Building Your LP Data Room & DDQ

ILPA DDQ Framework: Mapping to LP expectations
Track Record Attribution: How to tell a credible story with limited experience

If you’re a first- or second-time GP, your data room is not just a folder; it’s your operating system, how you prove judgment, readiness, and control. LPs want to answer three questions quickly: Is this team credible and governed? Is the strategy executable and evidenced? Are the numbers, policies, and providers trustworthy? The fastest route to “yes” is an ILPA-mapped room that uses familiar formats and standard language, so diligence teams spend time evaluating you, not deciphering your structure.

Below is a full, practical build you can follow today. Where rules or standards matter, I cite primary sources so you and your counsel can validate details immediately.

The Data Room Index with 7 Core Sections, ILPA-mapped

00 - Executive Summary

Purpose: Give an allocator enough context in five minutes to decide whether to engage further.

Include:

  • One-pager that crisply states your thesis (“Why you / Why now / Why this strategy”), target size and hard cap, check size and target ownership, reserves, and headline terms (management fee, carry, hurdle if any, GP commit). Use ILPA vocabulary for fee and waterfall displays to reduce translation friction. 
  • Team tile with headshots, roles, decision rights (who can sign term sheets; who chairs IC), and time allocation (investment vs. platform vs. ops).
  • Operating calendar: first-close target, investment period dates, audit timeline, and reporting cadence aligned to ILPA’s reporting template fields. (You can link a one-page “How We Report” commitment here.) 
  • Quick links to the seven other folders plus a visible change log (date, what changed, owner).

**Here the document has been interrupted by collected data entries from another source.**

-- ==== Sys2Proof/Machine/Events.lean ====
section
/-! DEFINITION. Accesses through the debug access port (R657 to R662), and the rows whose effect reaches a host request that waits:
register writes, the switch point of a load, and what the companion lanes bring. -/

namespace Sys2Proof.Machine

open Sys2Proof

/-! ### Debug access -/

/-- The registers that a debugger at OBSERVE reads in RETIRED: identity, attestation and telemetry (R668). -/
def retiredReadable (a : Nat) : Bool := [0x00, 0x65, 0x66, 0x67].contains (blockOf a)

/-- The refusals of a debugger's write: R19 without BAD_AUTH, NOT_OWNER and STALE_EPOCH, then FLT_GRAVE (R615, R662). -/
def dapRefusal (a : Nat) (v : Word) (s : State) : Option Nat :=
  if a % 4 ≠ 0 || !(mappedWrite s a) then some stBadAddr
  else if inExpertHalf a && !(expertOn s a) then some stExpertOff
  else if (match rowOf a with | some r => targetsLocked r v | none => false) && blockRuns s a then some stLocked
  else if s.flt.grave && a ≠ Reg.FLT_ALERT then some stFltGrave
  else none

/-- The writes that a debugger at OBSERVE may make (R647). -/
def attestWrite (a : Nat) (v : Word) : Bool :=
  (decide (Reg.SEC_ATT_NONCE 0 ≤ a) && decide (a ≤ Reg.SEC_ATT_NONCE 7)) || (a == Reg.SEC_CMD && fld v 7 0 == 7)

/-- A write that a debugger's level permits (R662). -/
def dapApply (a : Nat) (v : Word) (o : WriteObs) (s : State) : State :=
  match dapRefusal a v s with
  | some code => answer code s
  | none => regWrite { slot := 0, authOk := true, epoch := 0 } o a v s

/-- A debugger's register write (R647, R657 to R662, R681). -/
def dapWrite (a : Nat) (v : Word) (o : WriteObs) (s : State) : State :=
  if a = Reg.DBG_REQ then debugRequest (fld v 1 0) (bit v 8) o.token s
  else if dapOnly a then
    if a % 4 ≠ 0 then answer stBadAddr s
    else if s.sec.state == .retired || s.pwr.state == .detached then answer stSecState s
    else answer stOk (setReg a v s)
  else if s.dbg.level = 1 then (if attestWrite a v then dapApply a v o s else answer stDebugActive s)
  else if s.dbg.level = 2 then
    if a == Reg.SEC_CMD && fld v 7 0 != 7 && !(s.sec.state == .blank || s.sec.state == .open_) then answer stSecState s
    else dapApply a v o s
  else answer stDebugActive s

/-- A debugger's register read (R657, R668). -/
def dapRead (a : Nat) (s : State) : State :=
  if s.dbg.level = 0 then answer stDebugActive s
  else if a % 4 ≠ 0 || !(mappedRead s a) then answer stBadAddr s
  else if s.sec.state == .retired && !(retiredReadable a) then answer stSecState s
  else
    let (w, s) := readReg a s
    answerData w s

/-- A debugger's memory read (R657, R668). -/
def dapReadMem (a n : Nat) (s : State) : State :=
  if s.dbg.level = 0 then answer stDebugActive s
  else if s.sec.state == .retired then answer stSecState s
  else
    let (code, ws, s) := memRead a n 0 s
    { s with ans := { status := code, done := 0, data := ws } }

/-- A debugger's memory write, executed as the owner's (R662). -/
def dapWriteMem (a : Nat) (bs : List Byte) (s : State) : State :=
  if s.dbg.level ≠ 2 then answer stDebugActive s
  else
    let (code, s) := memWrite true a bs 0 s
    answer code s

/-- A register of a halted core, low half first (R515, R662). -/
def dapReadCore (k r : Nat) (s : State) : State :=
  if intrusive s 1 && (coreOf s k).halted then
    let v := if r = 32 then (coreOf s k).pc else if r = 0 then 0 else tget (fun _ => 0) (coreOf s k).x r
    { s with ans := { status := stOk, done := 2, data := [v.setWidth 32, (v >>> 32).setWidth 32] } }
  else answer stDebugActive s

/-- The TAP instruction DAP is loaded and one access is made (R657, R663). -/
def dapAccess (x : DapAccess) (s : State) : State :=
  if s.pwr.state = .off then s
  else
    let s := loadTap .dap true s
    match x with
    | .select => s
    | .readReg a => dapRead a s
    | .writeReg a v o => dapWrite a v o s
    | .readMem a n => dapReadMem a n s
    | .writeMem a bs => dapWriteMem a bs s
    | .readCore k r => dapReadCore k.val r.val s

/-! ### What a codeword brings -/

/-- Whether a codeword at the pins delivers pin results: a DATA frame that decodes, on an ACTIVE lane. -/
def bringsResults (s : State) (g l w : Nat) : Bool :=
  laneState s g l == 4 &&
  (match rsDecode ((receiveBits g l frameLen w s).1 % 2 ^ 4880) with
   | some (data, _) => (frameOfData data).typ == 1
   | none => false)

/-- The copies of the compare stage, the intake and the time-code conversion judge the results of a frame (R302, R351, R402). -/
def judgeCopies (g : Nat) (cmp intake tdc : Copies) (s : State) : State :=
  copiesRun 0x08 0 tdc (copiesRun 0x05 g intake (copiesRun 0x06 0 cmp s))

/-! ### Meanings -/

/-- REGISTER_WRITE. -/
def execRegisterWrite (q : Req) (addr : Nat) (value : Word) (obs : WriteObs) (s : State) : Host.Outcome State Fault Refusal :=
  .next (resume (hostWrite q obs addr value s))

/-- JTAG_DAP. -/
def execJtagDap (a : DapAccess) (s : State) : Host.Outcome State Fault Refusal := .next (resume (dapAccess a s))

/-- LOAD_SWITCH_POINT; the operands say whether the core image could be read from the library, at first or with parity reconstruction
(R481, R495). -/
def execLoadSwitchPoint (coreRead coreReread : Bool) (s : State) : Host.Outcome State Fault Refusal :=
  .next (resume (loadSwitch (coreRead || coreReread) s))

/-- TRAINING_FRAME_RX: the control, status and check words of a received frame, and what the receiver wants of the partner's taps. -/
def execTrainingFrameRx (g : Fin 16) (lane : LaneId) (control status : Word) (check : BitVec 16) (steer : Nat) (s : State) :
    Host.Outcome State Fault Refusal :=
  .next (trainingRx g.val (laneNum lane) control.toNat status.toNat check.toNat steer s)

/-- RX_READY_SET. -/
def execRxReadySet (g : Fin 16) (lane : LaneId) (errors dfeTap mainCursor : Nat) (s : State) : Host.Outcome State Fault Refusal :=
  .next (rxReady g.val (laneNum lane) errors dfeTap mainCursor s)

/-- LANE_DETECT_EXIT. -/
def execLaneDetectExit (g : Fin 16) (lane : LaneId) (inverted : Bool) (s : State) : Host.Outcome State Fault Refusal :=
  .next (detectExit g.val (laneNum lane) inverted s)

/-- LANE_EXCHANGE_ACCEPT; the operands are the arrivals of equal frames on both lanes in ps, from which the skew comes (R118). A load that
waits for its groups may be complete (R61). -/
def execLaneExchangeAccept (g : Fin 16) (lane : LaneId) (aPs bPs : Int) (s : State) : Host.Outcome State Fault Refusal :=
  .next (resume (checkLoadDone (exchangeAccept g.val (laneNum lane) (bPs - aPs) s)))

/-- LANE_STATE_TIMEOUT. -/
def execLaneStateTimeout (g : Fin 16) (lane : LaneId) (s : State) : Host.Outcome State Fault Refusal :=
  .next (stateTimeout g.val (laneNum lane) s)

/-- SQUELCH_END. -/
def execSquelchEnd (g : Fin 16) (lane : LaneId) (s : State) : Host.Outcome State Fault Refusal :=
  .next (squelchEnd g.val (laneNum lane) s)

/-- LANE_SIGNAL_LOST. -/
def execLaneSignalLost (g : Fin 16) (lane : LaneId) (s : State) : Host.Outcome State Fault Refusal :=
  .next (resume (signalLost g.val (laneNum lane) s))

/-- The word of LNK_PHY_CMD with RETRAIN or EYE bits from bit `k` up. -/
def phyWord (k : Nat) (a b : Bool) : Word := wd (2 ^ k * (b2n a + 2 * b2n b))

/-- RETRAIN. -/
def execRetrain (q : Req) (g : Fin 16) (laneA laneB : Bool) (s : State) : Host.Outcome State Fault Refusal :=
  .next (resume (guarded q (Reg.LNK_PHY_CMD g.val) (phyWord 0 laneA laneB) (phyCommand g.val (phyWord 0 laneA laneB)) s))

/-- EYE_SCAN_CMD. -/
def execEyeScanCmd (q : Req) (g : Fin 16) (laneA laneB : Bool) (s : State) : Host.Outcome State Fault Refusal :=
  .next (guarded q (Reg.LNK_PHY_CMD g.val) (phyWord 2 laneA laneB) (phyCommand g.val (phyWord 2 laneA laneB)) s)

/-- EYE_SCAN_PERIODIC: Pavane scans a lane while both lanes of the group are ACTIVE (R90, R126). -/
def execEyeScanPeriodic (g : Fin 16) (lane : LaneId) (s : State) : Host.Outcome State Fault Refusal :=
  .next (if laneActive s g.val 0 && laneActive s g.val 1 then startScan g.val (laneNum lane) s else s)

/-- EYE_SCAN_POINT_DONE. -/
def execEyeScanPointDone (g : Fin 16) (lane : LaneId) (open_ : Bool) (s : State) : Host.Outcome State Fault Refusal :=
  .next (eyePointIn g.val (laneNum lane) open_ s)

/-- EYE_RSP_TIMEOUT. -/
def execEyeRspTimeout (g : Fin 16) (lane : LaneId) (s : State) : Host.Outcome State Fault Refusal :=
  .next (eyeTimeout g.val (laneNum lane) s)

/-- PHY_XCTRL_WRITE. -/
def execPhyXctrlWrite (q : Req) (g : Fin 16) (lane : LaneId) (value : Word) (s : State) : Host.Outcome State Fault Refusal :=
  .next (resume (guarded q (xctrlOf g.val (laneNum lane)) value (xctrlWrite g.val (laneNum lane) value) s))

/-- TXFFE_MAN_WRITE. -/
def execTxffeManWrite (q : Req) (g : Fin 16) (lane : LaneId) (value : Word) (s : State) : Host.Outcome State Fault Refusal :=
  .next (resume (guarded q (txffeManOf g.val (laneNum lane)) value (manualWrite g.val (laneNum lane) value) s))

/-- BERT_CTRL_WRITE. -/
def execBertCtrlWrite (q : Req) (g : Fin 16) (value : Word) (s : State) : Host.Outcome State Fault Refusal :=
  .next (guarded q (Reg.LNK_BERT_CTRL g.val) value (bertWrite g.val value) s)

/-- INWARD_CODEWORD: 16 symbols where a marker is due and the 2,440 of a codeword, as they stand at the pins with the first the most
significant; `t4` is the instant the marker arrives. -/
def execInwardCodeword (g : Fin 16) (lane : LaneId) (marker : Word) (codeword : BitVec 4880) (t4 : Nat) (cmp intake tdc : Copies)
    (s : State) : Host.Outcome State Fault Refusal :=
  let w := marker.toNat * 2 ^ 4880 + codeword.toNat
  let r := inwardCodeword g.val (laneNum lane) w t4 s
  .next (resume (checkLoadDone (if bringsResults s g.val (laneNum lane) w then judgeCopies g.val cmp intake tdc r else r)))

/-- FILLER_WORD_RX. -/
def execFillerWordRx (g : Fin 16) (lane : LaneId) (word : Word) (s : State) : Host.Outcome State Fault Refusal :=
  .next (resume (fillerWord g.val (laneNum lane) word.toNat s))

end Sys2Proof.Machine
end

Pass/Fail tells: LPs judge clarity, not hype. “Pass” looks like ILPA-style terms, explicit reserve logic, and an obvious machine from sourcing → underwriting → value creation. “Fail” looks like vague strategy, unclear ownership, or missing dates.

01 - Team & Governance

Purpose: Show who runs the machine, and how decisions and conflicts are controlled.

Include:

  • Bios (2–3 paragraphs each) with domain proof, not puffery, and a link to LinkedIn.
  • Investment Committee charter: membership, quorum, voting rules, and escalation steps (e.g., tie-break process). Add a sample IC agenda and a redacted IC memo cover page.
  • Ownership map: GP/management-company cap table, carry split and vesting, key-person language summary, replacement mechanics.
  • Governance matrix: who signs valuations; who resolves conflicts; who approves side letters; who owns LP communications. Mirror ILPA governance language to speed review. 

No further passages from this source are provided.